In the wake of globalization, in Third World countries in particular, both scientists and politicians have reacted against the design of Trade Related Intellectual Property Rights (TRIPS) as negotiated within the World Trade Organization (WTO). Around these and other issues, new tensions arise to pull scientists in several directions along the four diﬀerent ‘logics’ (delineated at the beginning of Sect. 4). Thematic integration of research agendas is a second qualitative dimension needing further study. How problems are framed, data, as well as concept formation involves interpretation and epistemological imperatives. This is apparent in research on global climate change, where large international scientiﬁc programs (IGBP and WCRP) work hand-in-hand with IPCC to orchestrate problem sets, preferred methodologies and modeling criteria. Core sets of concepts spun in the world’s leading scientiﬁc countries with epistemic communities of climatologists around General Circulation Models (GMCs) have a bearing on the type of data ﬁeld workers should look for, and the format in which the data are cast; special funding programs exist that enroll scientists from the scientiﬁc peripheries.

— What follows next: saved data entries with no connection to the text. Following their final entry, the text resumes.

-- ==== Sys2Proof/Syntax.lean ====
section
/-! DEFINITION. The commands of the part: one constructor for each row of spec/opcode_table.json.
A host request (rows of the request codes of 11.4) takes no operand: it executes the frame at the head of the
request queue, whose body carries its fields (R182). A row by which a block takes a message names only the channel. -/

namespace Sys2Proof

/-- A control port, 0..3 (R96). -/
abbrev PortNo := Fin 4
/-- A head link, 0..3 (R164). -/
abbrev HeadNo := Fin 4
/-- A cue timer, 0..5 (R148). -/
abbrev TimerNo := Fin 6

/-- One character received on a serial line: its 8 data bits and whether its stop bit was good (R178, R189, R190). -/
structure LineChar where
  byte : Byte
  stop : Bool
  deriving DecidableEq, Repr

/-- The commands. -/
inductive Instr where
  /-- POWER_ON_RESET (R187): RESET held low or supply start brings every block to its power-on values, and the Link Controller samples the RATE pins. -/
  | powerOnReset (rate1 : Bool) (rate0 : Bool)
  /-- CHECKED_FRAME (R181): A host frame that arrives whole with a good CRC-8 joins the request queue, or gets a Busy reply, or is discarded as OVERRUN. -/
  | checkedFrame (chars : List LineChar)
  /-- RECEIVE_FAULT (R180): A LENGTH, STOP_BIT or CHECK fault ends the frame under way, overwrites the last link error and raises Link Fault. -/
  | receiveFault (chars : List LineChar)
  /-- FRAME_TIMEOUT (R180): More than 5 ms passes between characters of a host frame, so the frame is discarded with a TIMEOUT fault and Link Fault is raised. -/
  | frameTimeout
  /-- UNKNOWN_REQUEST (R182): An executed frame whose kind the part does not know is answered with status Unknown, and no block sees it. -/
  | unknownRequest
  /-- TRANSMIT_NEXT (R183): When the transmitter falls free it sends the head reply or, failing that, the oldest notice, sampling the notice body as it begins. -/
  | transmitNext
  /-- RESET_TAKES_EFFECT (R186): Once transmission of a Reset's Done ends, every block the scope names takes its reset values in one step. -/
  | resetTakesEffect
  /-- OPEN_STORY (R24): Opens a load on a FREE slot, writing a LOADING descriptor. -/
  | openStory
  /-- APPEND_LINE (R25): Adds one checked line record at the tail of the story of the open load. -/
  | appendLine
  /-- CLOSE_STORY_COMMIT (R26): Makes the loading story READY, closes the load and reports any change of standing. -/
  | closeStoryCommit
  /-- CLOSE_STORY_ABANDON (R27): Discards the loading story, returns its blocks, removes its entry and closes the load. -/
  | closeStoryAbandon
  /-- FREE_STORY (R36): Discards a spare READY story, returning its blocks and sending a delete report. -/
  | freeStory
  /-- SET_STORY (R37): Rewrites a READY story's access, limit and slug, clears its history and sends the reports for the change of access. -/
  | setStory
  /-- QUERY_STORY (R38): Replies with a slot's descriptor and its running-order entry. -/
  | queryStory
  /-- QUERY_STORE (R14): Replies with the free count, the low threshold and the line count of the open load. -/
  | queryStore
  /-- PLACE_ENTRY (R32): Adds a running-order entry for a slot before a given index. -/
  | placeEntry
  /-- MOVE_ENTRY (R33): Moves a running-order entry from one index to another. -/
  | moveEntry
  /-- REMOVE_ENTRY (R34): Removes a running-order entry, making its story spare. -/
  | removeEntry
  /-- FLOAT_ENTRY (R35): Sets or clears the floated flag of a running-order entry. -/
  | floatEntry
  /-- QUERY_ORDER (R38): Replies with the running order, the open load slot, the last aired slot and the last changed slot. -/
  | queryOrder
  /-- INSERT_LINE (R47): Edit that takes a block and places a new line before the index at, after the checks and the protection step. -/
  | insertLine
  /-- REPLACE_LINE (R48): Edit that rewrites the block at an index in place and sends Line Rewritten to the Cue Monitor. -/
  | replaceLine
  /-- DELETE_LINES (R49): Edit that removes a run of 1..32 lines and returns their blocks to the pool. -/
  | deleteLines
  /-- READ_LINE (R52): Replies with the line record and generation of the block at an index. -/
  | readLine
  /-- QUERY_FAULT (R61): Replies with the edit fault record and the watch record. -/
  | queryFault
  /-- CLEAR_FAULT (R59): Clears the frozen flag and empties the edit fault record. -/
  | clearFault
  /-- DESIGNATION_REPORT (R20): The Script Table sets the aired flag of a newly designated READY story and raises Story Aired. -/
  | designationReport
  /-- AIR_FRAME_REPORT (R23): The Script Table adds 1, saturating, to the air frames of the named READY story. -/
  | airFrameReport
  /-- RUN (R78): Starts the scroll moving toward the target velocity by way of the ramp. -/
  | run
  /-- STOP (R79): Brings the scroll to rest along the ramp by entering STOPPING. -/
  | stop
  /-- HALT (R80): Stops the scroll at once with halt cause REQUEST. -/
  | halt
  /-- STEP (R81): Moves the reading line by a signed count of whole lines at the step speed. -/
  | step
  /-- GO_TO (R82): Jumps or glides the reading line to the start of a named line. -/
  | goTo
  /-- SET_SPEED (R84): Sets the target velocity for the desk source when the desk source holds the drive. -/
  | setSpeed
  /-- SET_MOTION (R70): Replaces the motion settings, cutting the target and the velocity to a lower max speed. -/
  | setMotion
  /-- SET_PREVIEW (R67): Sets the preview position to a block of a READY story, or to VOID. -/
  | setPreview
  /-- QUERY_MOTION (R93): Replies with the positions, velocity, target, motion state, step or glide target, holder and settings. -/
  | queryMotion
  /-- FRAME_ADVANCE (R71): At a frame start the Scroll Engine reports air time, advances the position by the new velocity and publishes. -/
  | frameAdvance
  /-- INSERT_REPORT (R88): The Scroll Engine takes an insert report and leaves every position where it is. -/
  | insertReport
  /-- DELETE_REPORT (R89): The Scroll Engine moves the live position, the preview or a target out of a deleted run. -/
  | deleteReport
  /-- STORY_INELIGIBLE_REPORT (R90): The Scroll Engine relocates the live position out of a story that has left the scroll and halts a moving scroll with cause SCRIPT_CHANGE. -/
  | storyIneligibleReport
  /-- STORY_ELIGIBLE_REPORT (R66): The Scroll Engine moves a VOID live position to the first eligible story. -/
  | storyEligibleReport
  /-- ORDER_CHANGED_REPORT (R88): The Scroll Engine takes an order changed report and leaves every position where it is. -/
  | orderChangedReport
  /-- SET_TARGET (R85): A holder's target input sets the target velocity, cut to the max speed, and ends a glide. -/
  | setTarget
  /-- START_STOP_KEY (R86): A holder's start/stop key press changes the motion state as the table of section 4.5 gives. -/
  | startStopKey
  /-- JOG (R87): A holder's jog displaces the live position directly, with a FIRE passage check. -/
  | jog
  /-- STOP_EXPIRY_ACTION (R79): The STOP expiry action of a cue timer reaches the Scroll Engine and acts as a Stop, with no reply. -/
  | stopExpiryAction
  /-- SET_DRIVE_MODE (R132): Takes a new drive mode and works out the bars again. -/
  | setDriveMode
  /-- SET_PORT_CLASS (R133): Gives a port the OPERATOR or PRESENTER class. -/
  | setPortClass
  /-- PIN_DRIVE (R131): Sets, moves or clears the pin on a port. -/
  | pinDrive
  /-- CLAIM_DRIVE (R129): The desk claim stands and the desk source takes the drive, preempting any holding port. -/
  | claimDrive
  /-- RELEASE_DRIVE (R130): Clears the desk claim and releases the drive. -/
  | releaseDrive
  /-- QUERY_DRIVE (R135): Replies with the arbiter's state. -/
  | queryDrive
  /-- CLAIM (R123): The arbiter takes a port's Claim: it sets the active flag and grants, preempts or queues. -/
  | claim (p : PortNo)
  /-- IDLE (R127): The arbiter takes a port's Idle: it clears the active flag and releases the drive or the waiting place. -/
  | idle (p : PortNo)
  /-- PORT_READY (R126): The arbiter records a port as ENABLED and grants a pinned port if the drive is free. -/
  | portReady (p : PortNo)
  /-- PORT_GONE (R126): The arbiter records a port as not ENABLED and releases its drive or its waiting place. -/
  | portGone (p : PortNo)
  /-- PASS_HOLDER_INPUT (R126): The arbiter passes a port's Set Target, START_STOP press or jog to the Scroll Engine if the port holds the drive, and discards it if not. -/
  | passHolderInput (p : PortNo)
  /-- STANDING_REPORT (R121): A port takes its new drive state and class, setting its pickup state on a grant and recomputing its lamp. -/
  | standingReport (p : PortNo)
  /-- ENABLE_PORT (R102): An ATTACHED port enters ENABLED and sends Port Ready. -/
  | enablePort
  /-- DISABLE_PORT (R102): An ENABLED port enters ATTACHED and sends Port Gone. -/
  | disablePort
  /-- RESET_PORT (R103): Performs a virtual disconnect of a port and starts its 100 ms hold-off. -/
  | resetPort
  /-- SET_PORT (R115): Replaces a port's common settings and, optionally, one kind's settings. -/
  | setPort
  /-- SET_LAMP (R114): Sets a lamp override pattern or returns the lamp to AUTO. -/
  | setLamp
  /-- QUERY_PORT (R116): Replies with a port's state and then, as a second QUERY_PORT, clears the acknowledged change flags,
  so that other events can be taken in between (log 42). -/
  | queryPort
  /-- PRESENCE_FOUND (R98): PRS present for 20 ms at a DETACHED port with its hold-off over turns the supply on and enters IDENTIFYING. -/
  | presenceFound (p : PortNo)
  /-- PRESENCE_LOST (R98): PRS absent for 20 ms turns the supply off and enters DETACHED. -/
  | presenceLost (p : PortNo)
  /-- HOLD_OFF_END (R103): The 100 ms hold-off after a virtual disconnect ends, and the port watches PRS again. -/
  | holdOffEnd (p : PortNo)
  /-- OVERCURRENT (R100): OVC reporting overcurrent cuts the supply, and the port enters FAULTED with cause SUPPLY. -/
  | overcurrent (p : PortNo)
  /-- POLL (R97): Every 10 ms the port closes the previous poll as answered or unanswered, then sends a Poll carrying the lamp output. -/
  | poll (p : PortNo)
  /-- SILENCE_FAULT (R100): The silence count reaches 10 in IDENTIFYING or 5 in ATTACHED or ENABLED, so the port enters FAULTED with cause SILENT. -/
  | silenceFault (p : PortNo)
  /-- HELLO (R99): A Hello naming a known kind sets the port's kind and attaches it, or restarts it if it is already attached. -/
  | hello (p : PortNo) (chars : List LineChar)
  /-- DATA_REPORT (R105): A data report of the port's kind updates the strip baselines, is judged for activity, and may send a Claim and input. -/
  | dataReport (p : PortNo) (chars : List LineChar)
  /-- RELEASE_TIME_REACHED (R105): The idle count reaches the release time with the idle-sent flag clear, so the port sends Idle to the arbiter. -/
  | releaseTimeReached (p : PortNo)
  /-- LAMP_FLASH (R113): A port sets its flash on, and a PRESENTER lamp in AUTO plays 5/5. -/
  | lampFlash (p : PortNo)
  /-- LAMP_FLASH_END (R113): A port sets its flash off and returns to its automatic pattern. -/
  | lampFlashEnd (p : PortNo)
  /-- CUE_FRAME_START (R150): At a frame start the Cue Monitor lowers its flash and cue flag counts and counts the running timers down. -/
  | cueFrameStart
  /-- FLASH_COUNT_END (R145): The flash count reaches 0, and Lamp Flash End is sent to the ports. -/
  | flashCountEnd
  /-- CUE_FLAG_COUNT_END (R145): The cue flag count reaches 0, and Cue Flag End is sent to the Head Links. -/
  | cueFlagCountEnd
  /-- TIMER_EXPIRY (R151): A cue timer's count reaches 0: it joins the expired set, Timer Expired is raised, the action is performed and the mode is applied. -/
  | timerExpiry (n : TimerNo)
  /-- POSITION_JUMPED (R139): The Cue Monitor rebuilds its queue against the live position after a jump. -/
  | positionJumped
  /-- LINE_REWRITTEN (R139): The Cue Monitor rebuilds its queue after a Replace Line. -/
  | lineRewritten
  /-- SCRIPT_CHANGE_REPORT (R139): The Cue Monitor takes a script-change report and rebuilds its queue against the live position. -/
  | scriptChangeReport
  /-- QUERY_CUES (R147): Replies with the cue queue, the last fired record and the two frame counts. -/
  | queryCues
  /-- SKIP_CUE (R146): Sets the queue entry at an index to SKIPPED. -/
  | skipCue
  /-- SET_TIMER (R148): Replaces a cue timer's mode, reload value and expiry action. -/
  | setTimer
  /-- START_TIMER (R149): Loads a timer's count from its reload value and sets it running. -/
  | startTimer
  /-- STOP_TIMER (R149): Clears a timer's running flag and keeps its count. -/
  | stopTimer
  /-- QUERY_TIMERS (R152): Replies with the six timers and the expired set. -/
  | queryTimers
  /-- FREE_RUN_FRAME_START (R156): P + trim after the last frame start in FREE, HUNTING or LOST, the Frame Clock makes a frame start and delivers it. -/
  | freeRunFrameStart
  /-- REFERENCE_PULSE (R159): A rising edge on REF in mode LOCK is judged for lock, or starts a frame when LOCKED. -/
  | referencePulse
  /-- FLYWHEEL_FRAME (R160): In LOCKED, when no pulse has started a frame by P + P/4, a flywheel frame starts and the third one makes the state LOST. -/
  | flywheelFrame
  /-- SET_FRAME (R157): Takes a new frame period and trim, restarting hunting on a change of period in LOCK. -/
  | setFrame
  /-- SET_REFERENCE (R158): Takes reference mode FREE or LOCK. -/
  | setReference
  /-- QUERY_FRAME (R162): Replies with the Frame Clock's state. -/
  | queryFrame
  /-- VIEW_BUILD (R168): An UP and enabled Head Link takes a publish, builds a row table and view record, enters it in its history and lists it for transmission. -/
  | viewBuild (h : HeadNo)
  /-- HEAD_READY (R164): A READY frame brings a DOWN link UP, or restarts the silence time of an UP link. -/
  | headReady (h : HeadNo) (chars : List LineChar)
  /-- FETCH (R173): A FETCH frame is answered from the named view's row table with TEXT, CHANGED, EXPIRED, GAP or BLANK. -/
  | fetch (h : HeadNo) (chars : List LineChar)
  /-- HEAD_FRAME_DISCARD (R190): A head frame that is cut short, has a bad check, an unknown kind or a wrong body length is discarded. -/
  | headFrameDiscard (h : HeadNo) (chars : List LineChar)
  /-- HEAD_SILENCE_TIMEOUT (R164): 300 ms without a frame from the renderer takes the link DOWN and empties its history. -/
  | headSilenceTimeout (h : HeadNo)
  /-- HEAD_TRANSMIT (R165): The head link sends the next frame on its transmit list, a view record or a fetch reply. -/
  | headTransmit (h : HeadNo)
  /-- CUE_FLAG (R175): A Head Link sets its cue flag standing. -/
  | cueFlag (h : HeadNo)
  /-- CUE_FLAG_END (R175): A Head Link clears its cue flag. -/
  | cueFlagEnd (h : HeadNo)
  /-- SET_HEAD (R167): Replaces a head's view settings. -/
  | setHead
  /-- QUERY_HEAD (R176): Replies with a head's link state, settings, cue flag and history frame numbers. -/
  | queryHead
  /-- IDENTIFY (R185): Replies with the part code, revision, sizes, rate, notice mask and last link error. -/
  | identify
  /-- SET_NOTICES (R184): Replaces the notice mask and passes a new low threshold to the Text Store. -/
  | setNotices
  /-- RESET (R186): Accepts a reset scope, places Done and holds back further execution until the reset takes effect. -/
  | reset
  deriving DecidableEq, Repr

end Sys2Proof
end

Creating global consensus around a core of scientiﬁcally accepted knowledge and streamlining homogeneous accounts to spur concerted political action have epistemological implications beyond science. As activities, they contribute to the formation of common world views. Concepts such as ‘global warming potential’ (of greenhouse gases) help to build bridges between science and political decision-making. The very notion of ‘global climate,’ as well as ‘Earth system science’ are other examples where conceptual work facilitate cognitive integration, both over disciplinary boundaries in science and in interfaces with citizens at large (Jasanoﬀ and Wynne, in Rayner and Malone 1998). They change our world picture in a reimagining of humankind in its encounters with nature (e.g., ideas like anthropogenic ‘ﬁngerprints’). Representations of local climates, the atmosphere, and circulations systems in the oceans are linked up with representations of human ecology (e.g., land use), which in turn are linked to conceptions of risk and truth. Internationalization of science resonates with gradual reorientation of perspectives and scientiﬁc practices in unitary fashion. To what extent alternatives to expertise as avenues of knowledge production are foreclosed remains a contentious issue.